Sunday, January 10, 2010

Climate Change

We have started feeling the heat of climate change in a diffused form when we feel disheartened on not finding something we expected. It is usually associated with tourism. For example, all our lives, we learnt that hills are cool and that it snows there every winter. But often people visit the conventionally cooler places and end up getting dejected on seeing their beliefs turning false. I went to Joshimath so that I could visit Auli too and enjoy winters there. But unfortunately, there was very less snow. There was no point of going to Auli as snow wasn’t good enough for skiing. Even the films and songs that we indulged in while growing up, showed hills to be some kind of paradise. For instance, there was a song from the film Ram teri Ganga maili ho gayi, which said, “husna pahdaon ka, kya kehna ke baron mahine, yahan mausam jaadon ka” , meaning that hills are so beautiful because they have winters all 12 months. Although the song is still a rage in hills, but since the time when this song was written, climate has undergone dramatic change and it’s not so wintery any more. I get up every morning expecting to see some snow here, but even though it’s January time, there’s no snow. My acquaintances from plains keep trying to confirm that it is freezing cold here, but they too feel surprised when I tell them that weather is alright. It’s not that cold. In fact it is colder in Delhi and other surrounding places of northern India. That cold is evident in my mom’s voice when she calls me.

I imagine how much disappointed our kids would be when they will see no characteristics of weather they read in books or watch in films when they actually visit such a place. Even the notion of ‘river’ has changed. Often while travelling I see some water body which natives of that place refer to as river, but to me it doesn’t look like anything more than liquid spill. It will be sad if kids were to see rivers and trees and green pastures only in books and photos. I can see at least some snow, albeit in farther hills. But I doubt my kids will see even that much snow. I am still an outsider in hills. My disappointment is temporary. After I go back to Delhi, I might forget it all. But for the people in villages here different types of weathers have strong connection with the life and culture here. Their festivals are associated with different seasons. They look forward to play in snow every year. Even though it is cold, they enjoy snow as it’s a part of their calendar. They make makeshift boards and do snow boarding. These people must be deeply saddened with this varying pattern of weather.
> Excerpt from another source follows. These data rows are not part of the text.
/-- The checks of R887 and R548, in order. -/
def Device.portChecks (d : Device) (n : PortId) : Option (Code × Nat) :=
  let q := d.port n
  let res (v : Nat) : Nat := fieldOf q.creditRes (11 * v + 10) (11 * v)
  let w (v : Nat) : Nat := fieldOf q.arb (4 * v + 3) (4 * v)
  let age := fieldOf d.regs.fabCfg 27 16
  let c := d.cart (cartOf n)
  match d.escalationCode with
  | some c => some (c, 0xFF)
  | none => firstFailure [
      (d.enabled, 0x0405, 0xFF),
      (decide (res 0 + res 1 + res 2 + res 3 + res 4 + fieldOf q.creditShr 10 0 ≤ 1024), 0x0401, 0x01),
      (4 ≤ res 0 && 17 ≤ res 1 && 17 ≤ res 2 && 17 ≤ res 3 && 17 ≤ res 4, 0x0402, 0x01),
      (1 ≤ w 0 && 1 ≤ w 1 && 1 ≤ w 2, 0x0406, 0x03),
      (d.fabric.active.isSome, 0x0403, 0xFF),
      (50 ≤ age && age ≤ 4000 && 2 * age + 10 ≤ fieldOf d.regs.fabCfg 45 32, 0x0407, 0xFF),
      (c.present && !c.fault && !d.removeAsked (cartOf n), 0x0404, 0xFF)]

/-- A write to PORTn.CTL under a mask (R510, R511, R547, R548). -/
def Device.portCtlWrite (d : Device) (n : PortId) (v mask : BitVec 64) : Device :=
  let q := d.port n
  let merged := mergeBits q.ctl v mask
  if q.enabled then
    if !bitOf merged 0 then
      (d.updPort n (fun q => { q with ctl := setBit (setBit q.ctl 1 (bitOf merged 1)) 0 false })).portStop n .disabled false
    else
      let d := d.updPort n (fun q => { q with ctl := setBit q.ctl 1 (bitOf merged 1) })
      if bitOf merged 1 then d.portDrainStart n else d.portUndrain n
  else
    let d := d.updPort n (fun q => { q with ctl := mergeBits q.ctl v (mask &&& 6) })
    if !bitOf merged 0 then d
    else match d.portChecks n with
      | some (c, b) => d.updPort n (fun q => { q with reason := c, badReg := b })
      | none => (d.updPort n (fun q => { q with ctl := setBit q.ctl 0 true, reason := 0, badReg := 0, state := .waitLaser,
                                                 since := d.now, peer := none })).portTrain n

/-! ## Replay (R498 to R501) -/

/-- Begin to resend every unacknowledged flit; a flit already resent 8 times takes the port down (R500). -/
def Device.startReplay (d : Device) (n : PortId) : Device :=
  let q := d.port n
  if q.replayBuf.isEmpty then d
  else if q.replayBuf.any (fun f => 8 ≤ f.resends) then d.portDown n 0x0415 0
  else d.updPort n (fun q => { q with replayCursor := some 0, replays := satTo 24 (q.replays + 1), ackSince := d.now })

/-- The flits up to an acknowledged number leave the replay buffer (R499). -/
def Port.ackUpTo (q : Port) (now : Nat) (ack : BitVec 16) : Port :=
  match q.replayBuf.findIdx? (fun f => f.seq = ack) with
  | none => q
  | some k => { q with replayBuf := q.replayBuf.drop (k + 1), ackSince := now,
                       replayCursor := q.replayCursor.map (fun i => i - (k + 1)) }

/-! ## The next codeword (R523) -/

/-- A channel holds a credit: reserved or shared (R519). -/
def Port.hasCredit (q : Port) (v : Fin 5) : Bool := 0 < q.credits[v.val] || 0 < q.creditsShared

/-- Take a credit of a channel, a reserved one first. -/
def Port.takeCredit (q : Port) (v : Fin 5) : Port :=
  if 0 < q.credits[v.val] then { q with credits := q.credits.set v.val (q.credits[v.val] - 1) v.isLt }
  else { q with creditsShared := q.creditsShared - 1, sharedOut := q.sharedOut.set v.val (q.sharedOut[v.val] + 1) v.isLt }

/-- A returned credit fills a shared loan first (R519). -/
def Port.giveCredit (q : Port) (v : Fin 5) (n : Nat) : Port :=
  let back := min n q.sharedOut[v.val]
  { q with creditsShared := q.creditsShared + back, sharedOut := q.sharedOut.set v.val (q.sharedOut[v.val] - back) v.isLt,
           credits := q.credits.set v.val (q.credits[v.val] + (n - back)) v.isLt }

/-- The input of an egress port that a packet comes by (R524): an ingress port, or a panel's injection. -/
def QueuedPacket.inputNo (e : QueuedPacket) : Nat := if e.input.val < 24 then e.input.val else 24 + e.pkt.head.srcPanel.val

/-- The packet whose flit a channel sends next: the one under way, else the first of the next input in round robin (R512,
R524). -/
def Port.nextOf (q : Port) (v : Fin 5) : Option QueuedPacket :=
  let l := q.queues[v.val]
  let turn (e : QueuedPacket) : Nat := (e.inputNo + 31 - q.lastInput[v.val] % 32) % 32
  (l.find? (fun e => 0 < e.sent)).orElse (fun _ =>
    l.foldl (fun (b : Option QueuedPacket) e => match b with
      | none => some e
      | some x => if turn e < turn x then some e else b) none)

/-- A channel is ready: a flit waits, a credit is there, and the replay buffer has room (R499, R523). -/
def Port.channelReady (q : Port) (v : Fin 5) : Bool :=
  (q.nextOf v).isSome && q.hasCredit v && decide (q.replayBuf.length < 1536)

/-- Weighted round robin over channels 1, 3 and 4 (R523): what is left of each one's weight, refilled when no ready
channel has any left. -/
def Port.pickWeighted (q : Port) : Option (Fin 5) × Vector Nat 3 :=
  let full : Vector Nat 3 := #v[fieldOf q.arb 3 0, fieldOf q.arb 7 4, fieldOf q.arb 11 8]
  let cands : List (Fin 5 × Fin 3) := [(1, 0), (3, 1), (4, 2)]
  let ready := cands.filter (fun c => q.channelReady c.1)
  let take (w : Vector Nat 3) : Option (Fin 5 × Fin 3) := ready.find? (fun c => 0 < w[c.2.val])
  match take q.wrrLeft with
  | some c => (some c.1, q.wrrLeft.set c.2.val (q.wrrLeft[c.2.val] - 1) c.2.isLt)
  | none => match take full with
    | some c => (some c.1, full.set c.2.val (full[c.2.val] - 1) c.2.isLt)
    | none => (none, q.wrrLeft)

/-- The channel of the next new flit (R523, steps 4 to 6), and the weights left. -/
def Port.pickChannel (q : Port) : Option (Fin 5) × Vector Nat 3 :=
  if q.channelReady 0 then (some 0, q.wrrLeft)
  else
    let others := q.channelReady 1 || q.channelReady 3 || q.channelReady 4
    if q.channelReady 2 && !(q.respLast && others) then (some 2, q.wrrLeft) else q.pickWeighted

/-- The channel's next flit leaves: it takes a credit and a sequence number and enters the replay buffer. -/
def Port.sendFlit (q : Port) (now : Nat) (v : Fin 5) (e : QueuedPacket) : Port × SentCodeword :=
  let pkt := { e.pkt with head := { e.pkt.head with age := e.age now } }
  let seq := q.txSeq
  let l := q.queues[v.val]
  let l := if e.sent + 1 = pkt.flits then l.erase e else l.map (fun x => if x = e then { e with pkt := pkt, sent := e.sent + 1, since := now } else x)
  let q := q.takeCredit v
  ({ q with txSeq := seq + 1, queues := q.queues.set v.val l v.isLt,
            lastInput := q.lastInput.set v.val e.inputNo v.isLt, respLast := v = 2,
            ackSince := if q.replayBuf.isEmpty then now else q.ackSince,
            replayBuf := q.replayBuf ++ [{ seq := seq, pkt := pkt, index := e.sent, resends := 0 }] },
   .flit seq pkt e.sent)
I guess people are not so active in preserving climate even now because, climate change hasn’t been strong enough to hit the very existence of lot of people in an obvious manner. Droughts and floods in unlikely places are of course result of climate change only. But such causal relationship is not obvious enough for a common man to become sensitive and take action. Humans anyway have strongest tendency to adapt, so if the change is not very huge and quick, people can get used to such things as falling rainfall or lack of snow. As long it is not as widespread and obvious as some kind of epidemic, people will not respond much on a large scale for example carrying out districts wide forestation. But people should learn from their follies. They should not wait for a crisis to actually hit their door for them to get their a** moving. I think environmentalists too will not do harm if they create an atmosphere of fear which can force people to become active in saving climate.